Versions (relevant - OpenSearch/Dashboard/Server OS/Browser):
- OpenSearch version 2.4.1
Describe the issue:
-
After the Transform Job has been completed with aggregated data, we expect each key in the target index to have its transform._doc_count value equal to the number of documents in the source index corresponding to that key.

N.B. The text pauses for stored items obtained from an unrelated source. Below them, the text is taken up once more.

-- ==== Sys2Proof/Machine/Cycle.lean ====
section
/-! DEFINITION. What one host event does: a command as one atomic step, or one clock cycle of the reference sequencer
(00_scope.md R7; 42_block_generator.md R154 to R162; 60_exceptions.md R213 to R215). -/

namespace Sys2Proof.Machine

/-- A beat in an IDLE cycle: a GEN is accepted if an instance is loaded and does its first step only (R154); every other
beat does what it does at the transaction level in one cycle (R120, R158, R159). -/
def idleCycle (i : Instr) (s : State) : Host.Outcome State Fault Refusal :=
  match i with
  | .gen => if s.loaded then .next (acceptStep s) else exec .gen s
  | .nop => exec .nop s
  | .load key nonce ctr => exec (.load key nonce ctr) s
  | .rsvd => exec .rsvd s

/-- A beat in a cycle in which a GEN is in progress: the beat changes nothing but `faults` (R214), and the sequencer does
its own step all the same (R155, R156, R213). -/
def busyCycle (i : Instr) (s : State) : Host.Outcome State Fault Refusal := andThen (exec i s) sequencerStep

/-- One clock cycle. A READ samples the outputs as they are during the cycle (R215c). Reset wins over the beat (R215a). -/
def clockCycle (rst : Bool) (b : Beat) (read : Bool) (s : State) : Host.Outcome State Fault Refusal :=
  let s' := if read then hostRead s else s
  if rst then .next (resetEvent s')
  else if s.busy then busyCycle b.instr s'
  else idleCycle b.instr s'

/-- A clock cycle in which the host does nothing: the port shows NOP, "no command this cycle" (30_encoding.md R81). -/
def quietCycle (s : State) : Host.Outcome State Fault Refusal := clockCycle false (.call .nop) false s

/-- What one host event does to the machine. -/
def present (e : HostEvent) (s : State) : Host.Outcome State Fault Refusal :=
  match e with
  | .command b => exec b.instr s
  | .read => .next (hostRead s)
  | .reset => .next (resetEvent s)
  | .cycle rst b read => clockCycle rst b read s

/-- The event that presents a table word of `nbits` bits as one command (bits above `nbits` are 0). -/
def commandOfTableWord (nbits w : Nat) : HostEvent := .command (.word (BitVec.ofNat 386 (w % 2 ^ nbits)))

end Sys2Proof.Machine
end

However, there are instances where the transform._doc_count value is less than expected.
-
For example, the key 2024-04-29_CHANNEL1_US_MS01_CT01 has 4 documents in the source index, but its transform._doc_count in the target index is only 3.
Configuration:
transform job:
PUT _plugins/_transform/message-count
{
"transform": {
"enabled": true,
"continuous": true,
"schedule": {
"interval": {
"period": 1,
"unit": "Minutes",
"start_time": 1602100553000
}
},
"description": "Transform job",
"source_index": "stats_source",
"target_index": "stats_target",
"data_selection_query": {
"match_all": { }
},
"page_size": 1000,
"groups": [
{
"terms": {
"source_field": "channelID",
"target_field": "channelID"
}
},
{
"terms": {
"source_field": "contentTypeCode",
"target_field": "contentTypeCode"
}
},
{
"terms": {
"source_field": "messageTypeCode",
"target_field": "messageTypeCode"
}
},
{
"terms": {
"source_field": "nationCode",
"target_field": "nationCode"
}
},
{
"date_histogram": {
"calendar_interval": "1d",
"source_field": "createDate",
"target_field": "statsDate"
}
}
]
}
}
stats_source index:
PUT /stats_source-000001
{
"aliases": {
"stats_source": {
"is_write_index": true
}
},
"mappings": {
"properties": {
"channelID": {
"type": "keyword"
},
"contentTypeCode": {
"type": "keyword"
},
"createDate": {
"type": "date",
"format": "strict_date_optional_time||epoch_millis"
},
"messageTypeCode": {
"type": "keyword"
},
"nationCode": {
"type": "keyword"
}
}
}
}
stats_target index:
PUT /stats_target
{
"settings": {
"index": {
"sort.field": "statsDate",
"sort.order": "asc"
}
},
"mappings": {
"properties": {
"channelID": {
"type": "keyword"
},
"contentTypeCode": {
"type": "keyword"
},
"messageTypeCode": {
"type": "keyword"
},
"nationCode": {
"type": "keyword"
},
"statsDate": {
"type": "date",
"format": "strict_date_optional_time||epoch_millis"
}
}
}
}
rollover policy:
PUT /_plugins/_ism/policies/active_delete_workflow?pretty
{
"policy": {
"description": "Daily rollover, move to inactive after 7 days, and delete after 14 days",
"default_state": "active",
"states": [
{
"name": "active",
"actions": [
{
"retry": {
"count": 3,
"backoff": "exponential",
"delay": "1m"
},
"rollover": {
"min_index_age": "1d"
}
}
],
"transitions": [
{
"state_name": "inactive",
"conditions": {
"min_index_age": "7d"
}
}
]
},
{
"name": "inactive",
"actions": [
{
"alias": {
"actions": [
{
"remove": {
"alias": "stats_source"
}
}
]
}
}
],
"transitions": [
{
"state_name": "delete",
"conditions": {
"min_index_age": "14d"
}
}
]
},
{
"name": "delete",
"actions": [
{
"retry": {
"count": 3,
"backoff": "exponential",
"delay": "1m"
},
"delete": { }
}
],
"transitions": [ ]
}
],
"ism_template": [
{
"index_patterns": [
"stats_source-*"
],
"priority": 100
}
]
}
}
Relevant Logs or Screenshots:
- This issue sometimes occurs in the beta environment with a small deviation but is more frequent in the production environment. Consequently, the error ratio increases with the frequency of incoming data
- The issue does not stem from the transform logic, as I have experimented with many datasets and the results are still correct
- There are no errors or warnings related to this issue in the OpenSearch log
I think there are some issues with the OpenSearch’s get and set checkpoints mechanism, which may not handle boundary values well when dealing with high incoming data frequency.
Reproduce the error:
- Step 1: Create indices stats_source and stats_target.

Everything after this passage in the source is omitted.